Single by Trey Lorenz

from the album Trey Lorenz
- B-side: "Find a Way"; "Wanna Girl";
- Released: September 1, 1992
- Studio: Record Plant (Sausalito); Right Track (New York City); Record Plant (Los Angeles);
- Genre: Pop; R&B;
- Length: 4:42 (album); 4:21 (single);
- Label: Epic
- Songwriters: Trey Lorenz; Mariah Carey; Walter Afanasieff;
- Producers: Walter Afanasieff; Mariah Carey;

Trey Lorenz singles chronology
| "I'll Be There" (1992) | "Someone to Hold" (1992) | "Photograph of Mary" (1992) |

Music video
- "Someone to Hold" on YouTube

= Someone to Hold =

1992 single by Trey Lorenz

"Someone to Hold" is a song co-written and performed by American contemporary R&B singer Trey Lorenz.

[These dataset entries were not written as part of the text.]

-- ==== Sys2Proof/Machine/Link.lean ====
section
/-! DEFINITION. A port into and out of link up: what its transaction layer keeps and loses, and the end of the requests the
device has outstanding (R145, R168, R170, R173, R182, R185, R187, R380). -/

namespace Sys2Proof.Machine

/-! ### The device's own requests (R167, R168, R170) -/

/-- A flush of FENCE.IO ended: the posted writes it followed are completed (R106). -/
def State.fenceFlushed (s : State) (t : Thread) (id : Nat) : State :=
  { s with seq := { s.seq with postedOut := s.seq.postedOut.filter fun q => !(q.thread = t && q.flush = some id) } }.unblock t

/-- A part of a request given to whoever issued it. -/
def State.ownerPart (s : State) (o : ReqOwner) (p : Part) : State :=
  match o with
  | .ext id => s.extPart id p
  | .card n a i dom gen => s.cardPart n a i dom gen p
  | .ewaFlush n id => s.ewaFlushed n id
  | .fenceFlush t id => s.fenceFlushed t id

/-- The bytes of a request that no part covers. -/
def OutReq.uncovered (q : OutReq) : List Nat := (List.range q.len).filter fun i => !partsCover q.parts i 1

/-- Whether a request is fully answered (R168); a flush is by its one response. -/
def OutReq.answered (q : OutReq) : Bool := if q.len = 0 then !q.parts.isEmpty else q.uncovered.isEmpty

/-- Rising numbers as runs of consecutive ones: first and length. -/
def runsOf : List Nat → List (Nat × Nat)
  | [] => []
  | i :: r =>
    match runsOf r with
    | [] => [(i, 1)]
    | (j, n) :: t => if j = i + 1 then (i, n + 1) :: t else (i, 1) :: (j, n) :: t

/-- A part that ended with 0x6. -/
def timeoutPart (r : Nat × Nat) : Part := { off := r.1, len := r.2, code := 6, hint := 0, words := [] }

/-- A request that ends with 0x6 for the parts not yet covered (R170, R185). -/
def State.endOut (s : State) (q : OutReq) : State :=
  (if q.len = 0 then [(0, 0)] else runsOf q.uncovered).foldl (fun s r => s.ownerPart q.owner (timeoutPart r)) s

/-! ### Flits and segments sent (R162, R183, R379 to R382) -/

/-- The flits of a packet of `n` words (R162). -/
def flitsOf (n : Nat) : Nat := (n + 6) / 7

/-- The words of a packet: headers and data (Table 7.3). -/
def Pkt.words : Pkt → Nat
  | .rq k p => (if k = .wrn then 3 else 2) + p.data.length
  | .rsp p => 2 + p.data.length
  | .time _ => 4
  | .lcp _ => 1
  | .assign _ => 1
  | .grp k => 3 + grpWords k.body

/-- The flits of a packet. -/
def Pkt.flits (k : Pkt) : Nat := flitsOf k.words

/-- SEGNO can rise no further under one key (R382). -/
def segLimit : Nat := 2 ^ 48

/-- Whether `n` more flits can be sealed: under a new key, or under the present one below the limit (R379, R382). -/
def Mxt.segmentRoom (m : Mxt) (max n : Nat) : Bool :=
  if m.seg.isEmpty && m.nextKey.isSome then true
  else m.txKey.isSome && decide (m.segno.toNat < segLimit) &&
    (decide (m.segno.toNat + 1 < segLimit) || m.nextKey.isSome ||
      decide (m.seg.length + n ≤ (if m.seg.isEmpty then max else m.segMax)))

/-- A segment opened: a new key takes effect with SEGNO 0 (R379), SEALFLITS is that in force (R187). -/
def Mxt.openSegment (max : Nat) (m : Mxt) : Mxt :=
  match m.nextKey with
  | some k => { m with txKey := some k, nextKey := none, segno := 0, segMax := max }
  | none => { m with segMax := max }

/-- The bytes that the words of flits are encrypted to under a link key, and the GCM tag: the nonce is the salt and SEGNO, the
additional data SEGNO and the control fields (R183). -/
def LinkKey.crypt (k : LinkKey) (segno : BitVec 64) (l : List Flit) : List Byte × List Byte :=
  let keys := aesKeys (beBytes 32 k.key.toNat)
  let nonce := beBytes 4 k.salt.toNat ++ beBytes 8 segno.toNat
  let cipher := gcmCrypt keys nonce (l.flatMap fun f => Config.wordBytes f.words)
  (cipher, gcmTag keys nonce (beBytes 8 segno.toNat ++ l.map Flit.ctl) cipher)

/-- Bytes as the bits of a number, byte i in [8i + 7:8i]. -/
def leBits (l : List Byte) : Nat := l.foldr (fun b n => b.toNat + 256 * n) 0

/-- A segment encrypted and sealed under a key (R183, Table 7.11). -/
def LinkKey.sealed (k : LinkKey) (segno : BitVec 64) (l : List Flit) : Sealed :=
  let c := k.crypt segno l
  { flit := { segno := segno, epoch := k.epoch, tag := BitVec.ofNat 128 (leBits c.2), zeros := true }, cipher := c.1 }

/-- A segment closed: its words encrypted, its seal flit sent behind them (R183). -/
def Mxt.closeSegment (m : Mxt) : Mxt :=
  { m with segno := m.segno + 1, seg := [], lastSealed := (m.txKey.map fun k => k.sealed m.segno m.seg).or m.lastSealed }

/-- One TXN flit put into a segment, which SEALFLITS flits close (R183). -/
def Mxt.sendFlit (max : Nat) (m : Mxt) (f : Flit) : Mxt :=
  let m := if m.seg.isEmpty then m.openSegment max else m
  let m := { m with seg := m.seg ++ [f] }
  if m.segMax ≤ m.seg.length then m.closeSegment else m

/-- Whether a port can send a packet of `n` flits at all (R145, R379, R382). -/
def State.canSend (s : State) (p : MxNo) (n : Nat) : Bool :=
  s.mxt[p].up && (!s.mxt[p].encTx || s.mxt[p].segmentRoom (s.fld .mxt p.val 2) n)

/-- The LINK event of a SEGNO that has come to its limit (R382). -/
def State.segEvent (s : State) (p : MxNo) (before : BitVec 64) : State :=
  if before.toNat < segLimit && segLimit ≤ s.mxt[p].segno.toNat then s.raiseEvent evLink else s

/-- TXN flits sent: with encryption on, in segments (R183). -/
def State.sendFlits (s : State) (p : MxNo) (l : List Flit) : State :=
  if !s.mxt[p].encTx then s
  else
    let max := s.fld .mxt p.val 2
    let before := s.mxt[p].segno
    (s.modMxt p fun m => l.foldl (fun m f => m.sendFlit max f) m).segEvent p before

/-- The open transmit segment closed, if there is one (R183). -/
def State.closeOpen (s : State) (p : MxNo) : State :=
  let m := s.mxt[p]
  if m.up && m.encTx && !m.seg.isEmpty then (s.modMxt p Mxt.closeSegment).segEvent p m.segno else s

/-- SEGMENT_CLOSE: SEALTIME after the first flit of an open segment (R183). -/
def segmentClose (p : MxNo) (s : State) : State := s.closeOpen p

/-! ### Link control packets (R177, R179) -/

/-- The LCP that a port sends (Table 7.8). -/
def Mxt.lcp (m : Mxt) (nak : Bool) : LcpPkt :=
  { ackpsn := m.rxPsn - 1, nak := nak, rsv1 := false, cred0 := m.freed[0], cred1 := m.freed[1], cred2 := m.freed[2],
    cred3 := m.freed[3], rsv2 := 0 }

/-- An LCP sent, which acknowledges what has come in order and tells the credits. -/
def State.sendLcp (s : State) (p : MxNo) (nak : Bool) : State :=
  if !s.canSend p 1 then s
  else
    (s.modMxt p fun m => { m with lastLcp := some (m.lcp nak), told := m.freed, ackOwed := false }).sendFlits p
      (Pkt.lcp (s.mxt[p].lcp nak)).toFlits

/-- A PSN gap, an uncorrectable codeword or a failed seal: a NAK LCP goes out, and packets are discarded until the missing one
arrives (R177). -/
def State.gap (s : State) (p : MxNo) : State :=
  let s := s.modMxt p fun m => { m with nak := true }
  if s.canSend p 1 then (s.bumpMxt p 3).sendLcp p true else s

/-! ### Link up -/

/-- The transaction layer at link up (R145, R173, R182, R187): credits at the buffer sizes, the endpoint ID that IDMODE gives,
the encryption fields in force. -/
def Mxt.linkUp (encTx encRx fixed : Bool) (id : BitVec 16) (m : Mxt) : Mxt :=
  { m with up := true, encTx := encTx, encRx := encRx, fixed := fixed, epid := if fixed then id else 0,
           echoTx := BitVec.allOnes 64, echoRx := 0 }

/-- A port enters link up. -/
def State.linkUp (s : State) (p : MxNo) : State :=
  let f := s.fld .mxt p.val
  (s.modMxt p (Mxt.linkUp (f 0 == 1) (f 1 == 1) (f (key 2 0) == 1) (BitVec.ofNat 16 (f (key 2 1))))).raiseEvent evLink

/-! ### Link drop (R185) -/

/-- The packets that a port has queued or not had acknowledged. -/
def Mxt.allPkts (m : Mxt) : List Pkt :=
  (m.queues.toList.flatten.map QPkt.pkt) ++ m.unacked.map Unacked.pkt

/-- Whether a packet counts in POSTLOST. -/
def Pkt.posted : Pkt → Bool
  | .rq k _ => rqPosted k
  | _ => false

/-- Whether a packet is a response. -/
def Pkt.isRsp : Pkt → Bool
  | .rsp _ => true
  | _ => false

/-- The counters of what a drop loses: posted packets, responses, and the flush responses that are now due to nobody. -/
def Mxt.lostCounts (m : Mxt) : Counters :=
  let l := m.allPkts
  bumpBy 10 ((l.filter Pkt.isRsp).length + (m.flushes.filter fun f => f.int.isNone && f.wrp.isNone).length)
    (bumpBy 9 (l.filter Pkt.posted).length m.cnt)

/-- The transaction layer after a drop: queues, replay, credits and segments empty, the endpoint ID cleared in IDMODE 0;
keys and SEGNO stay, an abandoned segment's SEGNO is not used again (R183, R380), posted work in progress goes on. -/
def Mxt.dropped (m : Mxt) : Mxt :=
  { m with up := false, gen := m.gen + 1, epid := if m.fixed then m.epid else 0, queues := Vector.replicate 4 [],
           unacked := [], txPsn := 0, rxPsn := 0, nak := false, ackOwed := false, replays := 0,
           credit := #v[192, 96, 192, 48], used := Vector.replicate 4 0, freed := #v[192, 96, 192, 48],
           told := #v[192, 96, 192, 48], reqs := [], heldTags := [], ins := m.ins.filter InReq.posted,
           flushes := m.flushes.filter fun f => f.int.isSome || f.wrp.isSome, segno := if m.seg.isEmpty then m.segno else m.segno + 1,
           seg := [], held := [], encMismatch := false, cnt := m.lostCounts }

/-- A port leaves link up: its transaction state resets at once, and every non-posted request of the device on it ends. -/
def State.linkDrop (s : State) (p : MxNo) : State :=
  if !s.mxt[p].up then s
  else
    let l := s.mxt[p].reqs
    let s := s.modMxt p Mxt.dropped
    let s := l.foldl State.endOut s
    s.raiseEvent evLink

/-- SEGMENT_CLOSE. -/
def execSegmentClose (p : MxNo) (s : State) : Host.Outcome State Fault Refusal := .next (segmentClose p s)

end Sys2Proof.Machine
end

It was also written and produced by Mariah Carey and Walter Afanasieff. It is the opening track from his eponymous debut album and also was issued as the album's first single on September 1, 1992 by Epic Records. The song was his only hit on the Billboard Hot 100 as a solo artist, peaking at #19 in 1992.

European releases of the song were backed with "Wanna Girl," Lorenz' original version of a song which became an international hit in 1993 for Jeremy Jordan.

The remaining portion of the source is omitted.